Think of this as “baby” Vin Jaune. It has all the flor-induced characteristics beloved of the true believers in a slightly less intense, one might argue more useful form. This version is a miniscule production made in amphora.

Tissot 2015 Trousseau ‘Singulier’ (Arbois)

Trousseau is truly one of the most original grapes in the world and Tissot makes something simultaneously delicate and strong from it. This is a wine for those who value tension and balance above colour and weight.

Tissot 2016 DD (Arbois)

Stéphane’s red wine yields have been pitifully cut by Nature in 2013 and 2014, so he contrived this new blend of Trousseau, Poulsard and Pinot Noir. Relatively pale, it surprises with an effusively berried nose. The palate, however, shows a more serious, earthy aspect, with a long, salty tail. This is “natural” red the way it should be made.

Tissot 2016 Poulsard Vieilles Vignes ‘Sans Soufffe’ (Arbois)

17 cases only of this perennial Jura classic, made without added sulfur.

Tissot N.V. Blanc de Blancs Futs, Extra Brut

100% Chardonnay, 75% from 2007 in the barrel for a year, and the remainder from 2008 in stainless. Again, no dosage, and great fidelity to the Champagne model of toast, yeast, and fine beaded complexity. After four years on the lees, it is still young and, alas, in short supply.

Tissot N.V. Cremant du Jura ‘Indigene’

Who but Stéphane would have contrived the notion of conducting a secondary fermentation with his yeast-and-sugar-rich Vin de Paille? The result is fascinatingly different – fruitier, deeper, more mysterious –  and has quickly developed a cult-like following.

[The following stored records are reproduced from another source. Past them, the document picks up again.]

theorem encodesBack_drw : EncodesBack ⟨0xD000, 0xF000, fun op => .drw (fieldX op) (fieldY op) (fieldN op)⟩ :=
  encodesBack_of_determined fun op hop => ⟨decide_eq_true (BitVec.isLt (op.extractLsb' 0 4)), cover_xyn hop, rfl⟩

theorem encodesBack_shift {p : Word} {c : RegIx → Instr}
    (h : ∀ x, (c x).wellFormed = true ∧ encode (c x) = p ||| placeX x ∧ keptBits (c x) = 0xFF0F) :
    EncodesBack ⟨p, 0xF00F, fun op => c (fieldX op)⟩ := by
  intro op ha
  obtain ⟨hw, he, hk⟩ := h (fieldX op)
  exact ⟨hw, by rw [he, hk, cover_shift (eq_of_accepts ha)]⟩

theorem encodesBack_low : ∀ r ∈ opcodeRowsLow, r.EncodesBack := by
  simp only [opcodeRowsLow, List.forall_mem_cons]
  exact ⟨encodesBack_fixed ⟨rfl, rfl, rfl⟩, encodesBack_fixed ⟨rfl, rfl, rfl⟩, encodesBack_fixed ⟨rfl, rfl, rfl⟩,
    encodesBack_nnn (c := .jp) fun _ => ⟨rfl, rfl, rfl⟩,
    encodesBack_nnn (c := .call) fun _ => ⟨rfl, rfl, rfl⟩,
    encodesBack_xkk (c := .seByte) fun _ _ => ⟨rfl, rfl, rfl⟩,
    encodesBack_xkk (c := .sneByte) fun _ _ => ⟨rfl, rfl, rfl⟩,
    encodesBack_xy (c := .seReg) fun _ _ => ⟨rfl, rfl, rfl⟩,
    encodesBack_xkk (c := .ldByte) fun _ _ => ⟨rfl, rfl, rfl⟩,
    encodesBack_xkk (c := .addByte) fun _ _ => ⟨rfl, rfl, rfl⟩,
    List.forall_mem_nil _⟩

theorem encodesBack_alu : ∀ r ∈ opcodeRowsAlu, r.EncodesBack := by
  simp only [opcodeRowsAlu, List.forall_mem_cons]
  exact ⟨encodesBack_xy (c := .ldReg) fun _ _ => ⟨rfl, rfl, rfl⟩,
    encodesBack_xy (c := .orReg) fun _ _ => ⟨rfl, rfl, rfl⟩,
    encodesBack_xy (c := .andReg) fun _ _ => ⟨rfl, rfl, rfl⟩,
    encodesBack_xy (c := .xorReg) fun _ _ => ⟨rfl, rfl, rfl⟩,
    encodesBack_xy (c := .addReg) fun _ _ => ⟨rfl, rfl, rfl⟩,
    encodesBack_xy (c := .sub) fun _ _ => ⟨rfl, rfl, rfl⟩,
    encodesBack_shift (c := .shr) fun _ => ⟨rfl, rfl, rfl⟩,
    encodesBack_xy (c := .subn) fun _ _ => ⟨rfl, rfl, rfl⟩,
    encodesBack_shift (c := .shl) fun _ => ⟨rfl, rfl, rfl⟩,
    encodesBack_xy (c := .sneReg) fun _ _ => ⟨rfl, rfl, rfl⟩,
    List.forall_mem_nil _⟩

theorem encodesBack_high : ∀ r ∈ opcodeRowsHigh, r.EncodesBack := by
  simp only [opcodeRowsHigh, List.forall_mem_cons]
  exact ⟨encodesBack_nnn (c := .ldI) fun _ => ⟨rfl, rfl, rfl⟩,
    encodesBack_nnn (c := .jpV0) fun _ => ⟨rfl, rfl, rfl⟩,
    encodesBack_xkk (c := .rnd) fun _ _ => ⟨rfl, rfl, rfl⟩,
    encodesBack_drw,
    encodesBack_x (c := .skp) fun _ => ⟨rfl, rfl, rfl⟩,
    encodesBack_x (c := .sknp) fun _ => ⟨rfl, rfl, rfl⟩,
    encodesBack_x (c := .ldVxDt) fun _ => ⟨rfl, rfl, rfl⟩,
    encodesBack_x (c := .ldVxK) fun _ => ⟨rfl, rfl, rfl⟩,
    encodesBack_x (c := .ldDtVx) fun _ => ⟨rfl, rfl, rfl⟩,
    encodesBack_x (c := .ldStVx) fun _ => ⟨rfl, rfl, rfl⟩,
    encodesBack_x (c := .addI) fun _ => ⟨rfl, rfl, rfl⟩,
    encodesBack_x (c := .ldF) fun _ => ⟨rfl, rfl, rfl⟩,
    encodesBack_x (c := .ldB) fun _ => ⟨rfl, rfl, rfl⟩,
    encodesBack_x (c := .stRegs) fun _ => ⟨rfl, rfl, rfl⟩,
    encodesBack_x (c := .ldRegs) fun _ => ⟨rfl, rfl, rfl⟩,
    List.forall_mem_nil _⟩

theorem encodesBack_of_mem {r : OpcodeRow} (hr : r ∈ opcodeTable) : r.EncodesBack := by
  simp only [opcodeTable, List.mem_append] at hr
  obtain (hr | hr) | hr := hr
  · exact encodesBack_low r hr
  · exact encodesBack_alu r hr
  · exact encodesBack_high r hr

end OpcodeRow

/-- Settles O2: the row that the decoder used encodes back, and only the shifts leave bits of the word undetermined. -/
theorem decodeThenEncodeGivesWord : Obligations.DecodeThenEncodeGivesWord := by
  intro op i hd
  obtain ⟨r, hr, ha, rfl⟩ := accepts_of_decodeWord hd
  obtain ⟨hw, he⟩ := OpcodeRow.encodesBack_of_mem hr op ha
  refine ⟨hw, he.trans ?_⟩
  cases r.build op with
  | shr | shl => rfl
  | _ => exact and_FFFF op

/-! ## The rows are disjoint (R95) -/

/-- Settles O4: of two rows at different places, one stands before the other, and no word is accepted by both. -/
theorem opcodeRowsAreDisjoint : Obligations.OpcodeRowsAreDisjoint := by
  intro op j k r q hj hk hr hq
  have apart {a b : Nat} {u w : OpcodeRow} (hlt : a < b) (hu : opcodeTable[a]? = some u) (hw : opcodeTable[b]? = some w)
      (hau : u.accepts op = true) : w.accepts op ≠ true := fun haw => by
    obtain ⟨ha, rfl⟩ := List.getElem?_eq_some_iff.mp hu
    obtain ⟨hb, rfl⟩ := List.getElem?_eq_some_iff.mp hw
    exact List.pairwise_iff_getElem.mp opcodeTable_pairwise a b ha hb hlt (OpcodeRow.agree_of_accepts hau haw)
  obtain hlt | heq | hgt := Nat.lt_trichotomy j k
  · exact absurd hq (apart hlt hj hk hr)
  · exact heq
  · exact absurd hr (apart hgt hk hj hq)

/-! ## Words by their nibbles -/

/-- A row that fixes the leading and the last nibble and reads `X` ignores what stands in the place of `Y`. -/
theorem decodeWord_xy_of_mem {p : Word} {c : RegIx → Instr} (hr : ⟨p, 0xF00F, fun op => c (fieldX op)⟩ ∈ opcodeTable)
    (hp : p &&& 0xF00F = p) (hx : p &&& 0x0F00 = 0) (x y : RegIx) : decodeWord (p ||| placeX x ||| placeY y) = some (c x) := by
  have free : (placeX x ||| placeY y) &&& 0xF00F = 0 :=
    or_and_eq_zero (and_eq_zero (placeX_mask x) (by decide)) (and_eq_zero (placeY_mask y) (by decide))
  have accepted := accepts_or (build := fun op => c (fieldX op)) hp free
  rw [← BitVec.or_assoc] at accepted
  simpa only [fieldX_xy hx] using decodeWord_of_accepts hr accepted

/-- Settles O5: the rows of the two shifts ignore nibble 3. -/
theorem shiftWordsIgnoreY : Obligations.ShiftWordsIgnoreY :=
  fun x y =>
    ⟨decodeWord_xy_of_mem (c := .shr) (List.mem_of_getElem? (i := 16) rfl) (by decide) (by decide) x y,
      decodeWord_xy_of_mem (c := .shl) (List.mem_of_getElem? (i := 18) rfl) (by decide) (by decide) x y⟩

/-- Settles O6: the table is searched for each word. -/
theorem exampleWordsDecode : Obligations.ExampleWordsDecode := by
  unfold Obligations.ExampleWordsDecode
  decide

end Sys2Proof

/-! The step (spec/30_encoding.md R93, R94) and the rest of the control flow (spec/40_control_flow.md): the indexed jump, the call and
the return, and the steps on a jump to itself and on a skip. -/

namespace Sys2Proof.Machine

/-! ## The step -/

theorem step_of_fault {s : State} {f : Fault} (hf : s.fault = some f) : step s = .refused .faultedState := by
  simp only [step, hf]

theorem step_of_pc_ge {s : State} (hf : s.fault = none) (hp : s.pc.toNat + 1 ≥ Config.memSize) :
    step s = .fault (.outOfBounds .fetch s.pc.toNat) := by
  simp only [step, hf, fetch_of_ge hp, raise]

/-- Where the next word is an instruction's opcode, the step is that instruction's. -/
theorem step_of_wordAt {s : State} {i : Instr} (hf : s.fault = none) (hp : s.pc.toNat + 1 < Config.memSize)
    (hw : i.wellFormed = true) (h : s.wordAt s.pc.toNat = encode i) : step s = exec i s.advance :=
  step_of_decodeWord_eq_some hf hp (by rw [h, decodeWord_encode hw])

/-- Putting the old `pc` back undoes a write of `pc`. -/
theorem State.setPc_restore_pc (s : State) (a : PcVal) : { s.setPc a with pc := s.pc } = s := rfl

/-- Settles O7: the two bytes of the word count 256 and 1, and a fetch in memory leaves room above `pc`. -/
theorem fetchReadsWordAndAdvances : Obligations.FetchReadsWordAndAdvances :=
  fun s => ⟨fun hp => ⟨_, _, fetch_of_lt hp, toNat_wordOfBytes _ _, toNat_pc_advance hp, s.setPc_restore_pc _⟩, fetch_of_ge⟩

/-- Settles O8: each clause is one branch of the step. -/
theorem stepRunsDecodedInstruction : Obligations.StepRunsDecodedInstruction :=
  fun _ => ⟨fun _ => step_of_fault, fun hf => ⟨step_of_pc_ge hf, fun hp =>
    ⟨step_of_decodeWord_eq_none hf hp, fun _ hd => step_of_decodeWord_eq_some hf hp hd⟩⟩⟩

/-! ## The meanings, through the operations of the state -/

theorem exec_jpV0 (nnn : Addr12) (s : State) : exec (.jpV0 nnn) s = .next (s.setPc (indexedTarget (s.reg 0) nnn)) := rfl

/-- The state after a call with a free slot: the return address pushed, `pc` at the target. -/
def State.called (s : State) (nnn : Addr12) (top : Fin Config.stackDepth) : State :=
  { s with stack := s.stack.set top s.pc, sp := top.succ, pc := zextAddr nnn }

/-- The state after a return from a stack whose top entry stands in slot `top`. -/
def State.returned (s : State) (top : Fin Config.stackDepth) : State := { s with sp := top.castSucc, pc := s.stack[top] }

theorem exec_call_of_eq {s : State} {top : Fin Config.stackDepth} (nnn : Addr12) (h : s.sp.val = top.val) :
    exec (.call nnn) s = .next (s.called nnn top) := by
  obtain ⟨k, hk⟩ := top
  obtain rfl : s.sp.val = k := h
  show execCall nnn s = _
  rw [execCall, State.push_of_lt s s.pc hk]
  rfl

theorem exec_call_of_full {s : State} (nnn : Addr12) (h : s.sp.val = Config.stackDepth) :
    exec (.call nnn) s = .fault (.outOfBounds .stackOverflow Config.stackDepth) := by
  show execCall nnn s = _
  rw [execCall, State.push_full s s.pc h]
  rfl

theorem exec_ret_of_eq {s : State} {top : Fin Config.stackDepth} (h : s.sp.val = top.val + 1) :
    exec .ret s = .next (s.returned top) := by
  obtain ⟨k, hk⟩ := top
  obtain rfl : k = s.sp.val - 1 := Nat.eq_sub_of_add_eq h.symm
  show execRet s = _
  rw [execRet, State.pop_of_pos s (by omega) hk]
  rfl

theorem exec_ret_of_empty {s : State} (h : s.sp.val = 0) : exec .ret s = .fault (.outOfBounds .stackUnderflow 0) := by
  show execRet s = _
  rw [execRet, State.pop_empty s h]
  rfl

theorem exec_call_cases (nnn : Addr12) (s : State) :
    (s.sp.val = Config.stackDepth ∧ exec (.call nnn) s = .fault (.outOfBounds .stackOverflow Config.stackDepth)) ∨
      ∃ top, exec (.call nnn) s = .next (s.called nnn top) := by
  by_cases free : s.sp.val < Config.stackDepth
  · exact .inr ⟨⟨s.sp.val, free⟩, exec_call_of_eq nnn rfl⟩
  · have full : s.sp.val = Config.stackDepth := Nat.le_antisymm (Nat.le_of_lt_succ s.sp.isLt) (Nat.le_of_not_lt free)
    exact .inl ⟨full, exec_call_of_full nnn full⟩

theorem exec_ret_cases (s : State) :
    (s.sp.val = 0 ∧ exec .ret s = .fault (.outOfBounds .stackUnderflow 0)) ∨ ∃ top, exec .ret s = .next (s.returned top) := by
  by_cases empty : s.sp.val = 0
  · exact .inl ⟨empty, exec_ret_of_empty empty⟩
  · have hlt : s.sp.val - 1 < Config.stackDepth := by omega
    exact .inr ⟨⟨s.sp.val - 1, hlt⟩, exec_ret_of_eq (Nat.succ_pred empty).symm⟩

/-! ## The obligations -/

/-- Settles O14: the sum of Bnnn fits 16 bits, so it is exact. -/
theorem indexedJumpAddsV0 : Obligations.IndexedJumpAddsV0 :=
  fun nnn s => ⟨_, exec_jpV0 nnn s, toNat_indexedTarget _ nnn, s.setPc_restore_pc _⟩

/-- Settles O15: a full stack faults; a free slot receives the advanced `pc` and no other slot is touched. -/
theorem callPushesReturnAddress : Obligations.CallPushesReturnAddress := by
  refine fun nnn s => ⟨fun full => ?_, fun top h => ⟨_, exec_call_of_eq nnn h, ?_, fun j hj => ?_, ?_, toNat_zextAddr nnn, rfl⟩⟩
  · rw [exec_call_of_full nnn full, full]
  · simp [State.called]
  · have apart : top.val ≠ j.val := fun e => hj (Fin.ext e.symm)
    simp [State.called, apart]
  · rw [h]
    rfl

/-- Settles O16: an empty stack faults; else `pc` is the slot below `sp`, and no slot is touched. -/
theorem returnPopsPc : Obligations.ReturnPopsPc := by
  refine fun s => ⟨fun empty => ?_, fun top h => ⟨_, exec_ret_of_eq h, rfl, rfl, rfl⟩⟩
  rw [exec_ret_of_empty empty, empty]

/-- Settles O17: the return pops the slot that the call has written, which is the one `sp` named before it. -/
theorem callThenReturnComesBack : Obligations.CallThenReturnComesBack := by
  intro nnn s hlt
  obtain ⟨top, htop⟩ : ∃ top : Fin Config.stackDepth, s.sp.val = top.val := ⟨⟨s.sp.val, hlt⟩, rfl⟩
  have sp_back : top.castSucc = s.sp := Fin.ext htop.symm
  have popped : (s.called nnn top).stack[top] = s.pc := by simp [State.called]
  refine ⟨_, _, exec_call_of_eq nnn htop, exec_ret_of_eq (top := top) rfl, popped, sp_back, fun j hj => ?_, ?_⟩
  · have apart : top.val ≠ j.val := by omega
    simp [State.returned, State.called, apart]
  · rw [State.returned, popped, sp_back]
    rfl

/-- Settles O13: the jump to itself undoes the advance of its fetch. -/
theorem selfJumpStaysAtRest : Obligations.SelfJumpStaysAtRest := by
  intro h s ⟨hf, hpc, hlt, hw⟩
  have hpcn : s.pc.toNat = h.toNat := by rw [hpc, toNat_zextAddr]
  rw [← hpcn] at hlt hw
  calc step s = exec (.jp h) s.advance := step_of_wordAt hf hlt rfl hw
    _ = .next (s.advance.setPc (zextAddr h)) := exec_jp h s.advance
    _ = .next (s.advance.setPc s.pc) := by rw [hpc]
    _ = .next s := rfl

/-- Settles O20: the fetch leaves `pc` at most 4096, so neither of the two additions wraps. -/
theorem skippingStepAdvancesFour : Obligations.SkippingStepAdvancesFour := by
  intro x kk s hf hp hw
  have fetched : s.advance.pc.toNat = s.pc.toNat + 2 := toNat_pc_advance hp
  have skipped : (s.advance.pc + 2).toNat = s.pc.toNat + 4 := by
    rw [Config.memSize_eq] at hp
    rw [BitVec.toNat_add, fetched, show (2 : PcVal).toNat = 2 from rfl, Nat.mod_eq_of_lt (by simp; omega)]
  refine ⟨{ s with pc := if s.reg x = kk then s.advance.pc + 2 else s.advance.pc }, ?_, ?_, rfl⟩
  · rw [step_of_wordAt hf hp rfl hw, exec_seByte, State.skipIf_decide]
    rfl
  · by_cases h : s.reg x = kk
    · simp only [h, if_true, skipped]
    · simp only [h, if_false, fetched]

end Sys2Proof.Machine

/-! The rest of the ALU (spec/42_alu.md) and of the writes of `I` (spec/43_index_memory.md): the logic instructions, the flag as the last
write, the random byte, the address overflow and the glyph address. -/

namespace Sys2Proof.Machine

/-! ## The meanings, through the operations of the state -/

theorem exec_orReg (x y : RegIx) (s : State) : exec (.orReg x y) s = .next (s.setReg x (s.reg x ||| s.reg y)) := rfl

theorem exec_andReg (x y : RegIx) (s : State) : exec (.andReg x y) s = .next (s.setReg x (s.reg x &&& s.reg y)) := rfl

theorem exec_xorReg (x y : RegIx) (s : State) : exec (.xorReg x y) s = .next (s.setReg x (s.reg x ^^^ s.reg y)) := rfl

theorem exec_rnd (x : RegIx) (kk : Byte) (s : State) :
    exec (.rnd x kk) s = .next (s.setReg x (Config.randomByte s.draws &&& kk)).drawn := rfl

theorem exec_ldF (x : RegIx) (s : State) : exec (.ldF x) s = .next (s.setI (glyphAddress (s.reg x))) := rfl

This is the model that he intends to follow in the future.

Tissot N.V. Crémant du Jura Extra Brut

(55% Chardonnay, 35% Pinot Noir, 5% Poulsard, 5% Trousseau) Since the 2009 vintage, Stéphane has succeeded in finding the balance in his grapes that enables him to make this wine without dosage, his Platonic ideal of how Crémant should be. What a triumph! Beyond the wine’s familiarly uncanny resemblance to champagne, it has a depth and persistence of flavor that pay tribute to the bio-dynamic regime of the domaine. The wine has never been better, and the news is out, because we have now had our allocation of this and other Tissot wines severely reduced.

Tissot N.V. Cremant du Jura Rosé Extra Brut

A determinedly “pink” wine, in the sense that it is made predominantly from black grapes, lending it a weight and earthy flavor profile quite different from that of the more “champenois” white versions. We have a comparatively generous 25-case allocation!